This work proposes the first multi-agent AI ecosystem tailored to the full polymer research lifecycle (PRL), addressing the limitations of traditional polymer development that relies heavily on manual expertise and lacks an efficient, unified intelligent framework for high-throughput property prediction and generative design. The system integrates literature comprehension, tool invocation, code generation, and metacognitive self-evaluation to enable end-to-end automation. Innovatively combining multi-agent collaboration with a metacognitive mechanism, it leverages the DeepSeek large language model, graph neural networks (PolyGNN), and multimodal representations to support cross-modal biopolymer modeling, uncertainty quantification, and self-optimizing strategies. Evaluated on a test set of 1,251 polymers, the framework achieves R² values of 0.75–0.91 for key properties such as glass transition temperature (Tg), with a single inference requiring only 16.3 seconds and 0.1 GPU hours (approximately $0.08), substantially outperforming existing methods.
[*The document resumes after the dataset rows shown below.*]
-- ==== Sys2Proof/Machine/Hypothesis.lean ====
section
/-!
DEFINITION. Sys2Proof/Machine/Hypothesis.lean: the hypothesis engine (15): handles, the keeper's tree, the seven
instructions, refutes, confirms and the freeing of IDs.
-/
namespace Sys2Proof.Machine

/-! ## Handles (15 R390, R392) -/

/-- The handle of an ID. -/
def handleOf (part gen hid : Nat) : Reg :=
  let cur : Nat := 0x3F * 2 ^ 57 + part % 64 * 2 ^ 51 + gen % 2 ^ 32 * 2 ^ 12 + hid % 2 ^ 12
  ⟨0x2121#14 ++ 0#6 ++ BitVec.ofNat 22 cur ++ BitVec.ofNat 22 (cur + 1) ++ BitVec.ofNat 64 cur, true⟩

def handlePart (h : Reg) : Nat := (h.cursor.extractLsb' 51 6).toNat
def handleGen (h : Reg) : Nat := (h.cursor.extractLsb' 12 32).toNat
def handleHid (h : Reg) : Nat := (h.cursor.extractLsb' 0 12).toNat

/-- `check_handle` (15 R392). -/
def checkHandle (t : Thread) (h : Reg) (right : BitVec 14) : List (Option Trap) :=
  [need h.tag (opTrap 0x05 h.cursor), need h.sealed_ (opTrap 0x06 h.cursor), need (h.has right) (opTrap 0x08 h.cursor),
   need (!h.cursor.getLsbD 63 && decide (h.cursor.extractLsb' 57 6 = 0x3F#6)
      && decide (boundsOf h = ((h.cursor.toNat : Int), (h.cursor.toNat : Int) + 1))) (opTrap 0x08 h.cursor),
   need (decide (handlePart h = t.part)) (opTrap 0x28 h.cursor)]

/-! ## The tree (15 R386 to R389) -/

def State.setNodes (s : State) (part : Nat) (f : Table HypNode → Table HypNode) : State :=
  match tget s.parts part with
  | some p => s.setPart part { p with nodes := f p.nodes }
  | none => s

/-- The node a handle names; none where it is retired (15 R392). -/
def State.handleNode (s : State) (h : Reg) : Option (Nat × HypNode) :=
  match tget (s.nodes (handlePart h)) (handleHid h) with
  | some n => if n.gen = handleGen h then some (handleHid h, n) else none
  | none => none

/-- The node lies in the subtree of `root`, itself included: its effective node's path passes `root`. -/
def State.under (s : State) (part root id : Nat) : Bool := decide (root = 0) || (s.viewPath part id).contains root

/-- A live node's tree parent, or the node a merged one merged into. -/
def State.parentOf (s : State) (part id : Nat) : Nat := ((tget (s.nodes part) id).map HypNode.parent).getD 0

/-- Every command of the module that has not completed (01 R39, 15 R389). -/
def State.openCmds (s : State) : List Cmd :=
  s.agentQ.map AgentCmd.cmd ++ s.heldCmds.map HeldCmd.cmd ++ (s.cellQ.filter (fun w => decide (w.kind = 0 ∨ w.kind = 16))).map CellWrite.cmd
    ++ s.cores.flatMap (fun (_, k) => (k.vq ++ k.started).map VmuEntry.cmd
        ++ (k.slots.filter (fun (_, x) => decide (x.state = .inFlight))).map (fun (_, x) => x.cmd) ++ k.sends.map Send.cmd)
    ++ s.clusters.flatMap (fun (_, k) => (match k.dxWait with | some (c, _, _) => [c] | none => [])
        ++ k.trees.flatMap (fun (_, t) => t.holds.map HeldSend.cmd))
    ++ s.rings.flatMap (fun (_, r) => r.waiting.map RingCmd.cmd ++ r.haltAsk)

/-- Held copy slots (10 R284). -/
def State.heldSlots (s : State) : List Cmd :=
  s.cores.flatMap (fun (_, k) => (k.slots.filter (fun (_, x) => decide (x.state = .held))).map (fun (_, x) => x.cmd))

/-- A thread has a command that has not completed (01 R39). -/
def State.hasCommands (s : State) (tid : Nat) : Bool := s.openCmds.any (fun c => decide (c.tid = tid))

/-- The pin count of an ID (15 R389) (log 80, DEDUCED). -/
def State.pins (s : State) (part id : Nat) : Nat :=
  let mine (tid : Nat) : Bool := match s.thread? tid with | some t => decide (t.part = part) | none => false
  (s.allThreads.filter (fun (_, t) => decide (t.part = part ∧ t.hid = id))).length
    + ((s.openCmds ++ s.heldSlots).filter (fun c => decide (c.part = part ∧ c.hid = id))).length
    + (s.allThreads.flatMap (fun (_, t) => t.sfq.filter (fun e => decide (t.part = part ∧ e.hid = id)))).length
    + (s.clusters.flatMap (fun (_, k) => k.watches.flatMap (fun w => w.recs.filter (fun r => decide (w.part = part ∧ r.hid = id))))).length
    + (s.cores.flatMap (fun (_, k) => k.watches.flatMap (fun w => w.recs.filter (fun r => decide (r.hid = id) && mine r.tid)))).length
    + ((s.nodes part).filter (fun (_, n) => decide (n.state = .merged ∧ n.parent = id))).length

/-- An ID that is freed: every L1 drops the lines tagged with it (15 R389). -/
def State.freeId (s : State) (part id : Nat) : State :=
  (s.setNodes part (fun ns => tdel ns id)).filterL1 (fun _ l => !(l.part = part ∧ l.hid = id))

/-- Frees the resolved IDs without pins; freeing one may free another. -/
def State.freeIds (s : State) (part : Nat) : Nat → State
  | 0 => s
  | fuel + 1 =>
    match (s.nodes part).find? (fun (i, n) => decide (n.state ≠ .live ∧ s.pins part i = 0)) with
    | some (i, _) => (s.freeId part i).freeIds part fuel
    | none => s

/-- The keeper frees what nothing pins, in every partition. -/
def State.sweepIds (s : State) : State :=
  s.parts.foldl (fun s (p, q) => s.freeIds p (q.nodes.filter (fun (_, n) => decide (n.state ≠ .live))).length) s

/-! ## Notices (15 R402) -/

/-- The keeper's own command: it writes unversioned, under the resolving thread's partition. -/
def Cmd.keeper (c : Cmd) (cell : CellRef) : Cmd := { c with hid := 0, depth := 0, cell := some cell }

/-- A notice to write: the node, the code and the orphans it names. -/
structure Notice where
  id : Nat
  node : HypNode
  code : Nat
  orphans : List Nat

/-- Writes a notice line: status, fields, then one more on the count. -/
def State.writeNotice (s : State) (cmd : Cmd) (x : Notice) : State :=
  let fields := leBytes 8 x.orphans.length ++ leBytes 8 (x.id % 4096 + x.node.depth % 16 * 4096)
    ++ (List.range 8).flatMap (fun i => leBytes 4 (x.orphans.getD i 0))
  s.writeCell ⟨cmd.keeper x.node.notice, statusWord x.code 0 0, 1, none, 16, 0, fields⟩

/-- The notices of a resolve, in turn; each is written before the next, and before the resolve cell (15 R403). -/
def State.writeNotices (s : State) (cmd : Cmd) (xs : List Notice) : State := xs.foldl (fun s x => s.writeNotice cmd x) s

/-! ## Refuting (15 R412, R413) -/

/-- Removes the hidden watch of a `waitge` that is undone (04 R117, 07 R211). -/
def State.dropHidden (s : State) (tid : Nat) : State :=
  match s.thread? tid with
  | some t => (match t.hidden with
    | some a => (s.removeNow tid 0 true a).modThread tid (fun u => { u with hidden := none, hiddenFired := false })
    | none => s)
  | none => s

/-- A stop of a thread by its agent, its hidden watch gone. -/
def State.halt (s : State) (tid : Nat) (state : TState) : State := (s.dropHidden tid).stopAt tid state

/-- The orphan's stop (15 R413): a thread that is faulted already keeps its record; any other gets one of cause 0x22. `issuer`
is the thread whose own instruction refutes it now: its boundary is after that instruction (log 81, DEDUCED). -/
def State.orphan (s : State) (tid : Nat) (issuer : Option Nat) : State :=
  match s.thread? tid with
  | none => s
  | some t =>
    if t.fault.isSome then s.modThread tid (fun u => { u with fault := u.fault.map (fun f => { f with target := .orphaned }) })
    else
      match t.state with
      | .faulted => s.modThread tid (fun u => { u with state := .orphaned })
      | .running | .ready | .sleeping | .stopped =>
        if some tid = issuer then
          let u := t.advance
          (s.takeFault tid 0x22 0 .none 7 u.headAt .orphaned).modThread tid (fun v =>
            { v with line := t.line, fault := v.fault.map (fun f => { f with pc := u.pcc.lo }) })
        else
          let s := s.halt tid t.state
          let head := match s.thread? tid with | some v => ({ v with line := t.line } : Thread).headAt | none => 0
          s.takeFault tid 0x22 0 .none 7 head .orphaned
      | _ => s

/-- Threads that a refute stops: their effective node is refuted now, and they are no orphans yet. -/
def State.orphansOf (s : State) (part : Nat) : List Nat :=
  (s.allThreads.filter (fun (_, t) =>
    decide (t.part = part) && s.refuted part t.hid &&
      (match t.state with | .free | .exited | .orphaned => false | _ => true) &&
      (match t.fault with | some f => decide (f.target ≠ .orphaned) | none => true))).map Prod.fst

/-- Stores under refuted IDs that a slice has not performed are acknowledged without effect (15 R412). -/
def State.ackRefuted (s : State) (part : Nat) : State :=
  { s with reqs := s.reqs.map (fun (n, r) =>
      (n, match r.target, r.phase with
          | .home _, .done _ _ _ | .home _, .fault _ | .home _, .atHost => r
          | .home _, _ => if r.kind = .store ∧ r.part = part ∧ s.refuted part r.hid then { r with phase := .done 0 false 0 } else r
          | _, _ => r)) }

/-- Held commands of the copy engine and the VMU of a quarantined core never complete (01 R40). -/
def State.heldDead (s : State) (h : HeldCmd) : Bool :=
  match h.instr with
  | .cpStat .. | .cpResume .. | .cpCancel .. | .vSync .. => (s.core h.cmd.core).quarantined
  | _ => false

/-- The cells of the combining commands and of the keeper's commands are not versioned (16 R422, 15 R395). -/
def heldRaw (i : Instr) : Bool :=
  match i with
  | .barExp .. | .barExpFree .. | .barArr .. | .redCfg .. | .redCfgFree .. | .redSend .. | .redStat .. | .hnew .. | .hconfirm ..
  | .hconfirmX .. | .hrefute .. => true
  | _ => false

/-- A held command is held no longer. -/
def State.unhold (s : State) (h : HeldCmd) : State :=
  let s : State := { s with heldCmds := s.heldCmds.erase h }
  match h.instr with
  | .cpCancel .. => s.endCancel h.cmd.tid
  | _ => s

/-- A held command under a refuted hypothesis ends with code 0x02 (15 R412). -/
def State.refuteHeld (s : State) (h : HeldCmd) : State := (s.unhold h).completeAs h.cmd 2 1 (heldRaw h.instr)

/-- Every engine ends what it has not applied under refuted IDs (15 R412 step 2); `cmd` is the refute itself, which is being
applied. What stands at a quarantined core never completes (01 R40). -/
def State.endRefuted (s : State) (cmd : Cmd) : State :=
  let part := cmd.part
  let hit (c : Cmd) : Bool := decide (c.part = part) && s.refuted part c.hid
  let s := (s.heldCmds.filter (fun h => hit h.cmd && !s.heldDead h && decide (h.cmd ≠ cmd))).foldl State.refuteHeld s
  let s := (((s.refuteCopies part).refuteRings part).refuteSends part).ackRefuted part
  let sound := s.cores.filter (fun (_, k) => !k.quarantined)
  let s := sound.foldl (fun s (c, _) => s.cancelQueue c) s
  let s := sound.foldl (fun s (c, k) => (k.sends.filter (fun x => hit x.cmd)).foldl (fun s x => s.endSend c x 2) s) s
  let gone := s.agentQ.filter (fun a => decide (a.phase = 0) && hit a.cmd)
  let s := gone.foldl (fun s a => s.complete a.cmd 2) { s with agentQ := s.agentQ.filter (fun a => !(decide (a.phase = 0) && hit a.cmd)) }
  s.clusters.foldl (fun s (c, k) =>
    match k.dxWait with
    | some (cmd, _, _) => if hit cmd then (s.setCluster c { s.cluster c with dxWait := none }).complete cmd 2 else s
    | none => s) s

/-- Drops the version lines a test names (15 R411). -/
def State.dropVersions (s : State) (gone : VersionLine → Bool) : State :=
  { s with clusters := s.clusters.map (fun (c, k) => (c, { k with versions := k.versions.filter (fun v => !gone v) })) }

/-- The thread whose instruction the command is now: none where the keeper took it up later. -/
def State.issuerOf (s : State) (cmd : Cmd) : Option Nat :=
  if s.heldCmds.any (fun h => decide (h.cmd = cmd)) then none else some cmd.tid

/-- Refutes nodes with their subtrees (15 R412 steps 1 to 5), with the notices that are to be written and the number of
orphans (log 82, DEDUCED). -/
def State.refute (s : State) (cmd : Cmd) (roots : List Nat) : State × List Notice × Nat :=
  let part := cmd.part
  let marked := (s.nodes part).filter (fun (i, n) => decide (n.state = .live) && roots.any (fun r => s.under part r i))
  let s := s.setNodes part (fun ns => ns.map (fun (i, n) =>
    (i, if marked.any (fun m => m.1 = i) then { n with state := .refuted } else n)))
  let issuer := s.issuerOf cmd
  let s := s.endRefuted cmd
  let orphans := s.orphansOf part
  let s : State := orphans.foldl (fun s tid => s.orphan tid issuer) s
  let s := s.dropVersions (fun v => decide (v.part = part) && s.refuted part v.hid)
  let s := s.filterL1 (fun _ l => !(decide (l.part = part ∧ l.hid ≠ 0) && s.refuted part l.hid))
  let under (i tid : Nat) : Bool := match s.thread? tid with | some t => s.under part i t.hid | none => false
  (s, marked.map (fun (i, n) => ⟨i, n, if roots.contains i then 0x80 else 0x81, orphans.filter (under i)⟩), orphans.length)

/-! ## Confirming (15 R414 to R416) -/

/-- The runs of masked bytes of a version line: start and bytes. -/
def maskRuns : List (Option Byte) → Nat → List (Nat × List Byte)
  | [], _ => []
  | none :: r, i => maskRuns r (i + 1)
  | some b :: r, i =>
    match maskRuns r (i + 1) with
    | (j, bs) :: rs => if j = i + 1 then (i, b :: bs) :: rs else (i, [b]) :: (j, bs) :: rs
    | [] => [(i, [b])]

/-- The bytes of a version line put over a line of 64 bytes. -/
def overlayBytes (bytes : List (Option Byte)) (line : List Byte) : List Byte :=
  (List.range 64).map (fun i => (bytes.getD i none).getD (line.getD i 0))

/-- The quads of a version line that have a masked byte. -/
def touchedQuads (bytes : List (Option Byte)) : List Nat :=
  (List.range 4).filter (fun q => (List.range 16).any (fun i => (bytes.getD (16 * q + i) none).isSome))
We present an integrated multiagent AI ecosystem for polymer discovery that unifies high-throughput materials workflows, artificial intelligence, and computational modeling within a single Polymer Research Lifecycle (PRL) pipeline. The system orchestrates specialized agents powered by state-of-the-art large language models (DeepSeek-V2 and DeepSeek-Coder) to retrieve and reason over scientific resources, invoke external tools, execute domain-specific code, and perform metacognitive self-assessment for robust end-to-end task execution. We demonstrate three practical capabilities: a high-fidelity polymer property prediction and generative design pipeline, a fully automated multimodal workflow for biopolymer structure characterization, and a metacognitive agent framework that can monitor performance and improve execution strategies over time. On a held-out test set of 1,251 polymers, our PolyGNN agent achieves strong predictive accuracy, reaching R2 = 0.89 for glass-transition temperature (Tg ), R2 = 0.82 for tensile strength, R2 = 0.75 for elongation, and R2 = 0.91 for density. The framework also provides uncertainty estimates via multiagent consensus and scales with linear complexity to at least 10,000 polymers, enabling high-throughput screening at low computational cost. For a representative workload, the system completes inference in 16.3 s using about 2 GB of memory and 0.1 GPU hours, at an estimated cost of about $0.08. On a dedicated Tg benchmark, our approach attains R2 = 0.78, outperforming strong baselines including single-LLM prediction (R2 = 0.67), group-contribution methods (R2 = 0.71), and ChemCrow (R2 = 0.66). We further demonstrate metacognitive control in a polystyrene case study, where the system not only produces domain-level scientific outputs but continually monitors and optimizes its own behavior through tactical, strategic, and meta-strategic self-assessment.